▸ **Prompt**
Scan the entries below and return each line that contains "leAt".
+===+
/-- A pass starts; records that wait to be checked again go on waiting. -/
def Dev.compareStart (d : Dev) : Dev :=
  if d.on R.MTB_STATUS_compare_active then d
  else ((d.wr R.MTB_STATUS_compare_active 1).onCompare (fun c => { c with region := 0, waits := false })).compareFetch

/-- How a shadow record stands: 0 equal or not in use, 1 mismatch, 2 missing. -/
def Dev.compareRecord (d : Dev) (t : Nat) (b : List Byte) : Nat :=
  let e := MtbEntry.ofBytes b
  if !e.valid then 0
  else
    match d.findKey t e.scope e.key with
    | none => 2
    | some (i, _) =>
      let o := (d.cuckoo t).slot i
      if padTo 16 o.result == padTo 16 e.result && o.static == e.static then 0 else 1

/-- A region returns: records that differ wait to be checked again, and the pass goes on. -/
def Dev.compareRegion (t : Nat) (data : List Byte) (d : Dev) : Dev :=
  if !d.on R.MTB_STATUS_compare_active then d
  else
    let first := 64 * d.mtb.compare.region
    let bad := (List.range (min 64 (d.rd R.MTB_COMPARE_COUNT_records - first))).filter
      (fun k => d.compareRecord t (sliceBytes data (64 * k) 64) != 0)
    let d := d.onCompare (fun c => { c with region := c.region + 1, recheck := c.recheck ++ bad.map (first + ·) })
    if d.on R.MTB_COMPARE_CTRL_enable then d.compareFetch else d.wr R.MTB_STATUS_compare_active 0

/-- The oldest record that waits is checked again, as it reads now. -/
def Dev.compareRecheck (t : Nat) (data : List Byte) (d : Dev) : Dev :=
  match d.mtb.compare.recheck with
  | [] => d
  | n :: rest =>
    let d := d.onCompare (fun c => { c with recheck := rest })
    let k := d.compareRecord t data
    if k = 0 then d
    else
      let d := if d.mtb.compare.fifo.length < 64 then d.onCompare (fun c => { c with fifo := c.fifo ++ [n + 2 ^ 24 * k + 2 ^ 31] })
        else d.bump R.MTB_COMPARE_DROPPED_dropped
      d.cause mtbCauses 5

/-- Pop MTB_COMPARE_FIFO. -/
def Dev.popCompare (d : Dev) : Nat × Dev :=
  match d.mtb.compare.fifo with
  | [] => (0, d)
  | w :: rest => (w, d.onCompare (fun c => { c with fifo := rest }))

/-! ## Tunnel templates (R200, R204) -/

/-- A tunnel template: its word 0, largest outer IP length, egress instance, owner and header image (R200). -/
structure Template where
  w0 : Nat
  mtu : Nat
  mac : Nat
  owner : Nat
  image : List Byte
  deriving DecidableEq, Repr

/-- The table that holds the tunnel templates. -/
def templateTable : Nat := 3

/-- A template's entry. -/
def Template.ofBytes (b : List Byte) : Template :=
  let w0 := leAt b 0 4
  { w0 := w0, mtu := leAt b 4 4 % 2 ^ 14, mac := byteAt b 8, owner := bits (leAt b 8 4) 8 14, image := sliceBytes b 16 (bits w0 0 7) }

/-- Type of a template; whether its outer header is IPv6. -/
def Template.type (t : Template) : Nat := bits t.w0 8 3
def Template.v6 (t : Template) : Bool := hasBit t.w0 11

/-- The template that an item leaves in: the pass's choice, the descriptor's, or the record's. -/
def Item.templateOf (it : Item) : Option Nat :=
  match it.edits.reverse.findSome? (fun e => match e with
    | .encap n => some n
    | _ => none) with
  | some n => some n
  | none => if it.actionKind = 1 then some it.actionIndex else it.verdict.template

/-- The pass of item `i` reads template `n`. -/
def Dev.readTemplate (i n : Nat) (d : Dev) : Dev :=
  d.onItem i (fun it => { it with template := some (d.directEntry templateTable n) })

/-- A pass that ends has read the template that its item leaves in. -/
def Dev.holdTemplate (i : Nat) (d : Dev) : Dev :=
  match d.item? i with
  | some it =>
    match it.templateOf with
    | some n => if it.template.isSome then d else d.readTemplate i n
    | none => d
  | none => d

/-! ## Commands -/

def execMtbRead (mid port : Nat) (cmd : MtbCmd) (s : State) : Out :=
  s.onRun (Dev.runPort mid port cmd.irq (Dev.onTable cmd.table 1 false (Dev.mtbRead port cmd.table)))
def execMtbWrite (mid port : Nat) (cmd : MtbCmd) (s : State) : Out :=
  s.onRun (Dev.runPort mid port cmd.irq (Dev.onTable cmd.table 1 true (Dev.startPut port cmd.table .write)))
def execMtbInsert (mid port : Nat) (cmd : MtbCmd) (s : State) : Out :=
  s.onRun (Dev.runPort mid port cmd.irq (Dev.onTable cmd.table 1 true (Dev.startPut port cmd.table .insert)))
def execMtbDelete (mid port : Nat) (cmd : MtbCmd) (s : State) : Out :=
  s.onRun (Dev.runPort mid port cmd.irq (Dev.onTable cmd.table 1 true (Dev.startPut port cmd.table .delete)))
def execMtbSearch (mid port : Nat) (cmd : MtbCmd) (s : State) : Out :=
  s.onRun (Dev.runPort mid port cmd.irq (Dev.onTable cmd.table 1 false (Dev.mtbSearch port cmd.table false)))
def execMtbAgeQuery (mid port : Nat) (cmd : MtbCmd) (s : State) : Out :=
  s.onRun (Dev.runPort mid port cmd.irq (Dev.onTable cmd.table 1 false (Dev.mtbSearch port cmd.table true)))
def execMtbStage (mid port : Nat) (cmd : MtbCmd) (s : State) : Out :=
  s.onRun (Dev.runPort mid port cmd.irq (Dev.mtbStageOp port cmd.stage))
def execMtbDirectWrite (mid port : Nat) (cmd : MtbCmd) (s : State) : Out :=
  s.onRun (Dev.runPort mid port cmd.irq (Dev.onTable cmd.table 2 true (Dev.mtbDirectPut port cmd.table)))
def execMtbDirectRead (mid port : Nat) (cmd : MtbCmd) (s : State) : Out :=
  s.onRun (Dev.runPort mid port cmd.irq (Dev.onTable cmd.table 2 false (Dev.mtbDirectGet port cmd.table)))
def execPrefixAdd (mid port : Nat) (cmd : MtbCmd) (s : State) : Out := s.onRun (Dev.runPort mid port cmd.irq (Dev.prefixAdd port))
def execPrefixDelete (mid port : Nat) (cmd : MtbCmd) (s : State) : Out := s.onRun (Dev.runPort mid port cmd.irq (Dev.prefixDelete port))
def execPrefixSearch (mid port : Nat) (cmd : MtbCmd) (s : State) : Out := s.onRun (Dev.runPort mid port cmd.irq (Dev.prefixSearch port))
def execTernaryWrite (mid port : Nat) (cmd : MtbCmd) (s : State) : Out := s.onRun (Dev.runPort mid port cmd.irq (Dev.ternaryPut port))
def execTernaryRead (mid port : Nat) (cmd : MtbCmd) (s : State) : Out := s.onRun (Dev.runPort mid port cmd.irq (Dev.ternaryGet port))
+===+
▸ **Answer box**
  let w0 := leAt b 0 4
  { w0 := w0, mtu := leAt b 4 4 % 2 ^ 14, mac := byteAt b 8, owner := bits (leAt b 8 4) 8 14, image := sliceBytes b 16 (bits w0 0 7) }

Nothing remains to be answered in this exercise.